-- YOUR TASK --
Your task is to copy the stretch of lines in the records below that begins with the line containing "def State.queueWf (s" and ends with the line containing "no refusal? -/", exactly as written, with nothing added.

*** Opening of EXERCISE MATERIAL ***

-- ==== Sys2Proof/Safety.lean ====
section
/-! DEFINITION. The terms claims are stated in: what counts as a safe state and a safe run, what it is for a command to complete, and
the words of the manual's rules for the operations of a core, written apart from the meanings they are held against. -/

namespace Sys2Proof.Machine

/-- Is every waiting command one the device can meet? -/
def State.queueWf (s : State) : Bool := s.pending.all Instr.wf

/-- Is the memory of a state in its canonical form? -/
def State.memWf (s : State) : Bool := Memory.wf s.dev.mem

/-- Does a run of k steps end in a state: with no fault and no refusal? -/
def State.runsTo (s : State) (k : Nat) (t : State) : Prop := Host.Core.run Sys2Proof.core k s = .next t

/-- A command completes: exec answers a next state, with the same commands waiting, whose device is as P says. -/
def Completes (c : Instr) (s : State) (P : Dev → Prop) : Prop :=
  ∃ d, exec c s = .next { s with dev := d } ∧ P d

/-- The same where the rules give the whole device after the command. -/
def Gives (c : Instr) (s : State) (d : Dev) : Prop := exec c s = .next { s with dev := d }

/-- Does the core an operation names take it now: it executes, and its bundle still lacks operations (R137, R138)? -/
def Dev.takes (d : Dev) (b : Bnd) : Bool := d.executes b.core.val && !(d.core b.core.val).current.ready

/-- A device whose core has done an operation of the bundle `cur`, which has made it the bundle n: one operation longer, it commits
if the operation is its last and nothing holds it (R138, R156). -/
def Dev.stageFrom (d : Dev) (b : Bnd) (cur n : Bundle) : Dev :=
  (d.onCore b.core.val (fun x =>
    { x with bundle := some { n with count := cur.count + 1, ready := b.last, stalls := b.stalls } })).tryCommit b.core.val

/-- The same for an operation that leaves all else of the device. -/
def Dev.stage (d : Dev) (b : Bnd) (n : Bundle) : Dev := d.stageFrom b (d.core b.core.val).current n

/-- An operation of a core completes: where its core takes it, exec answers the state in which the core's bundle is some B as P says
of the registers before the bundle, the bundle so far, and B. -/
def Issues (c : Instr) (s : State) (b : Bnd) (P : Arch → Bundle → Bundle → Prop) : Prop :=
  s.dev.takes b = true →
    ∃ B, exec c s = .next { s with dev := s.dev.stage b B } ∧ P (s.dev.core b.core.val).arch (s.dev.core b.core.val).current B

/-- An exact value as an n-bit register keeps it, wrapped. -/
def wrapped (n : Nat) (z : Int) : Int := (BitVec.ofInt n z).toInt

/-- Limits of an n-bit signed value. -/
def limited (n : Nat) (z : Int) : Int := max (-(2 ^ (n - 1) : Nat)) (min ((2 ^ (n - 1) : Nat) - 1) z)

/-- Does an exact value lie in the range of n bits? -/
def inRange (n : Nat) (z : Int) : Prop := -(2 ^ (n - 1) : Nat) ≤ z ∧ z ≤ (2 ^ (n - 1) : Nat) - 1

/-- R139: is lane i selected: by bit i of the predicate, or in a complex form by bit 2j of complex lane j? -/
def laneSelected (x : Arch) (b : Bnd) (cplx : Bool) (i : Nat) : Bool :=
  (x.rP b.pred.val).getLsbD (if cplx then 2 * (i / 2) else i)

/-- A physical V register. -/
def Arch.physV (x : Arch) (p : Nat) : BitVec 576 := lookup (fun _ => 0) x.v p

/-- R139, R182: V[v] takes `f` in the selected lanes, wrapped, or limited where `lim` says so; XSAT sets when the limit changes a lane;
nothing else of the bundle changes but the note that it writes V[v]. -/
def VectorWritten (b : Bnd) (v : Nat) (cplx : Bool) (lim : Nat → Bool) (f : Arch → Nat → Int) (x : Arch) (B0 B : Bundle) : Prop :=
  (∀ i < 32, laneOf (B.next.physV (x.phys v)) i =
    if laneSelected x b cplx i then (if lim i then limited 18 (f x i) else wrapped 18 (f x i)) else laneOf (x.rV v) i) ∧
  (∀ q, q ≠ x.phys v → B.next.physV q = B0.next.physV q) ∧
  (∀ k < 17, B.next.accSt.getLsbD k = true ↔
    (B0.next.accSt.getLsbD k = true ∨
      (k = 16 ∧ ∃ i < 32, laneSelected x b cplx i = true ∧ lim i = true ∧ ¬inRange 18 (f x i)))) ∧
  B = { B0 with writes := B0.writes ++ [nameV (x.phys v)], next := { B0.next with v := B.next.v, accSt := B.next.accSt } }

/-- No lane is limited. -/
def unlimited (_i : Nat) : Bool := false
/-- Every lane is limited. -/
def allLimited (_i : Nat) : Bool := true

/-- R143: the lanes of ACC[a] take their old value plus `f` in the selected lanes under the accumulator's mode, with the flags of
R144; nothing else of the bundle changes but the note that it writes ACC[a], and the overflows it has met. -/
def Accumulated (b : Bnd) (a : Nat) (cplx : Bool) (f : Arch → Nat → Int) (x : Arch) (B0 B : Bundle) : Prop :=
  (∀ i < 32, B.next.rAcc a i =
    if laneSelected x b cplx i then
      (if x.accMode.getLsbD a then
        (if (32 * a + i) ∈ B0.next.hold then B0.next.rAcc a i else limited 48 (B0.next.rAcc a i + f x i))
       else wrapped 48 (B0.next.rAcc a i + f x i))
    else B0.next.rAcc a i) ∧
  (∀ a' i, a' ≠ a → i < 32 → B.next.rAcc a' i = B0.next.rAcc a' i) ∧
  (∀ k < 17, B.next.accSt.getLsbD k = true ↔
    (B0.next.accSt.getLsbD k = true ∨
      (k = a ∧ x.accMode.getLsbD a = false ∧
        ∃ i < 32, laneSelected x b cplx i = true ∧ ¬inRange 48 (B0.next.rAcc a i + f x i)) ∨
      (k = 8 + a ∧ x.accMode.getLsbD a = true ∧
        ∃ i < 32, laneSelected x b cplx i = true ∧ (32 * a + i) ∉ B0.next.hold ∧
          ¬inRange 48 (B0.next.rAcc a i + f x i)))) ∧
  (x.accMode.getLsbD a = true → ∀ k, k ∈ B.next.hold ↔
    (k ∈ B0.next.hold ∨ ∃ i < 32, laneSelected x b cplx i = true ∧ k = 32 * a + i ∧
      ¬inRange 48 (B0.next.rAcc a i + f x i))) ∧
  B = { B0 with writes := B0.writes ++ [nameAcc a], tovf := B.tovf, sovf := B.sovf,
                next := { B0.next with acc := B.next.acc, accSt := B.next.accSt, hold := B.next.hold } }

/-- R181: the selected lanes of ACC[a] are set to `f`, whatever the mode, which ends a hold and sets no flag. -/
def AccSet (b : Bnd) (a : Nat) (cplx : Bool) (f : Arch → Nat → Int) (x : Arch) (B0 B : Bundle) : Prop :=
  (∀ i < 32, B.next.rAcc a i = if laneSelected x b cplx i then wrapped 48 (f x i) else B0.next.rAcc a i) ∧
  (∀ a' i, a' ≠ a → i < 32 → B.next.rAcc a' i = B0.next.rAcc a' i) ∧
  (∀ k, k ∈ B.next.hold ↔ k ∈ B0.next.hold ∧ ¬∃ i < 32, laneSelected x b cplx i = true ∧ k = 32 * a + i) ∧
  B = { B0 with writes := B0.writes ++ [nameAcc a],
                next := { B0.next with acc := B.next.acc, hold := B.next.hold } }

/-- Sample lane i of V[r] before the bundle. -/
def Arch.sample (x : Arch) (r : Fin 64) (i : Nat) : Int := laneOf (x.rV r.val) i
/-- Lane 2j of V[r], the real part of complex lane j, where i is 2j or 2j + 1. -/
def Arch.re (x : Arch) (r : Fin 64) (i : Nat) : Int := laneOf (x.rV r.val) (2 * (i / 2))
/-- Lane 2j + 1 of V[r], the imaginary part. -/
def Arch.im (x : Arch) (r : Fin 64) (i : Nat) : Int := laneOf (x.rV r.val) (2 * (i / 2) + 1)

/-- R181: the complex product x·y, real part in even lanes. -/
def product (xr xi yr yi : Int) (i : Nat) : Int := if i % 2 = 0 then xr * yr - xi * yi else xr * yi + xi * yr
/-- R181: the complex product x·conj(y). -/
def conjProduct (xr xi yr yi : Int) (i : Nat) : Int := if i % 2 = 0 then xr * yr + xi * yi else xi * yr - xr * yi

/-- R147: h is the headroom of v in width n: the leading bits equal to the sign bit, less one. -/
def IsHeadroom (n : Nat) (v : Int) (h : Nat) : Prop :=
  h ≤ n - 1 ∧ -(2 ^ (n - 1 - h) : Nat) ≤ v ∧ v < (2 ^ (n - 1 - h) : Nat) ∧
    (h < n - 1 → ¬(-(2 ^ (n - 2 - h) : Nat) ≤ v ∧ v < (2 ^ (n - 2 - h) : Nat)))

/-- R147: m is the smallest headroom over the selected lanes, n − 1 where no lane is selected. -/
def LeastHeadroom (n : Nat) (on : Nat → Bool) (f : Nat → Int) (m : Nat) : Prop :=
  (∀ i < 32, on i = true → ∃ h, IsHeadroom n (f i) h ∧ m ≤ h) ∧
    ((∃ i < 32, on i = true ∧ IsHeadroom n (f i) m) ∨ ((∀ i < 32, on i = false) ∧ m = n - 1))

/-- R139: the register a scalar operation writes under bit 0 of its predicate; nothing else of the bundle changes but the note of
the registers it names. -/
def ScalarWritten (b : Bnd) (names : List Nat) (w : Arch → Arch → Arch) (x : Arch) (B0 B : Bundle) : Prop :=
  B = { B0 with writes := B0.writes ++ names,
                next := if (x.rP b.pred.val).getLsbD 0 then w x B0.next else B0.next }

/-- R139: an operation that marks the bundle under bit 0 of its predicate, and writes the registers named. -/
def Marked (b : Bnd) (names : List Nat) (m : Arch → Bundle → Bundle) (x : Arch) (B0 B : Bundle) : Prop :=
  B = if (x.rP b.pred.val).getLsbD 0 then m x { B0 with writes := B0.writes ++ names }
      else { B0 with writes := B0.writes ++ names }

/-- R139: the words of an access that its predicate selects: of a vector those with a lane bit set, of a narrow access the one word
under bit 0. -/
def accessUnits (x : Arch) (b : Bnd) (vec : Bool) (n : Nat) : List Nat :=
  (upFrom 0 n).filter (fun i =>
    if vec then (upFrom 0 4).any (fun k => laneOn (x.rP b.pred.val) (4 * i + k)) else laneOn (x.rP b.pred.val) 0)

/-- The words those units lie in, with their places. -/
def Dev.accessWords (d : Dev) (x : Arch) (b : Bnd) (m : Addr) (size n : Nat) (vec : Bool) : List (Nat × Nat) :=
  (accessUnits x b vec n).map (fun i => (x.accessAddr d.ownId m size i / 8 * 8, i))

/-- R151, R183: the working copy after the post-modify of an access. -/
def Arch.modified (y : Arch) (x : Arch) (m : Addr) (size : Nat) : Arch :=
  if m.pm then y.wA m.n.val (x.postModified m size) else y

/-- R138: the registers an access names as written: its destination, if any, and the A register it post-modifies. -/
def accessNames (dest : List Nat) (m : Addr) : List Nat := dest ++ if m.pm then [nameA m.n.val] else []

/-- May a load or store of a core be made now: its core takes it, it names a word, it traps on none, and no MFENCE holds it (R149–R151,
R160)? -/
def Dev.accesses (d : Dev) (b : Bnd) (m : Addr) (size n : Nat) (vec : Bool) : Prop :=
  d.takes b = true ∧ accessUnits (d.core b.core.val).arch b vec n ≠ [] ∧
    d.accessTraps (d.core b.core.val).arch m size (accessUnits (d.core b.core.val).arch b vec n) = [] ∧
    (d.core b.core.val).fence = false

/-- R158, R160: a load of words in the core's own data memory, or of words that one buffered store covers, has its words at once: where
they read as `vals`, exec answers the state in which the load is done, and W says what becomes of the working copy. -/
def LoadsNow (c : Instr) (s : State) (b : Bnd) (m : Addr) (size n : Nat) (vec : Bool) (dest : Arch → Nat)
    (W : Arch → Nat → List (Nat × Word) → Arch → Arch → Prop) : Prop :=
  ∀ (d' : Dev) (vals : List (Nat × Word)),
    let core := s.dev.core b.core.val
    let x := core.arch
    let words := s.dev.accessWords x b m size n vec
    let addrs := words.map (·.1)
    let touched := core.buffer.any (fun st => st.any (fun w => addrs.contains w.addr))
    s.dev.accesses b m size n vec →
    (m.g.val = 0 ∧ addrs.all (s.dev.inOwnData b.core.val) = true ∧ s.dev.cxHolds b.core.val addrs = false ∧ touched = false) ∨
      (core.covered addrs = true ∧ touched = true ∧
        (m.g.val == 0 && addrs.all (s.dev.inOwnData b.core.val) && s.dev.cxHolds b.core.val addrs) = false) →
    s.dev.readNow b.core.val (x.accessAddr s.dev.ownId m size 0) words = (d', vals, []) →
    ∃ y, W x (x.accessAddr s.dev.ownId m size 0 % 8) vals (core.current.next.modified x m size) y ∧
      Gives c s (d'.stageFrom b core.current
        { core.current with writes := core.current.writes ++ accessNames [dest x] m, next := y })

/-- R158: a load of words elsewhere, none of them touched by a buffered store, waits: exec answers the state in which the bundle holds
the load, and words of the host window have been asked for (R118). -/
def LoadsLater (c : Instr) (s : State) (b : Bnd) (m : Addr) (size n : Nat) (vec : Bool) (dest : Arch → Nat)
    (into : Arch → Nat → LoadInto) : Prop :=
  let core := s.dev.core b.core.val
  let x := core.arch
  let a := x.accessAddr s.dev.ownId m size 0
  let words := s.dev.accessWords x b m size n vec
  let addrs := words.map (·.1)
  let f := s.dev.coreFunc b.core.val
  s.dev.accesses b m size n vec →
  (m.g.val == 0 && addrs.all (s.dev.inOwnData b.core.val)) = false →
  core.buffer.any (fun st => st.any (fun w => addrs.contains w.addr)) = false →
  let asked := (addrs.filter (fun w => bitOf w 53 && s.dev.jfe.busMaster.getLsbD f)).map (fun w => Out.read f (w % 2 ^ 53) 8)
  Gives c s (({ s.dev with out := s.dev.out ++ asked } : Dev).stageFrom b core.current
    { core.current with writes := core.current.writes ++ accessNames [dest x] m, next := core.current.next.modified x m size,
                        load := some { words := words, into := into x (a % 8), access := a } })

*** Close of EXERCISE MATERIAL ***

-- RESPONSE AREA --
def State.queueWf (s : State) : Bool := s.pending.all Instr.wf

/-- Is the memory of a state in its canonical form? -/
def State.memWf (s : State) : Bool := Memory.wf s.dev.mem

/-- Does a run of k steps end in a state: with no fault and no refusal? -/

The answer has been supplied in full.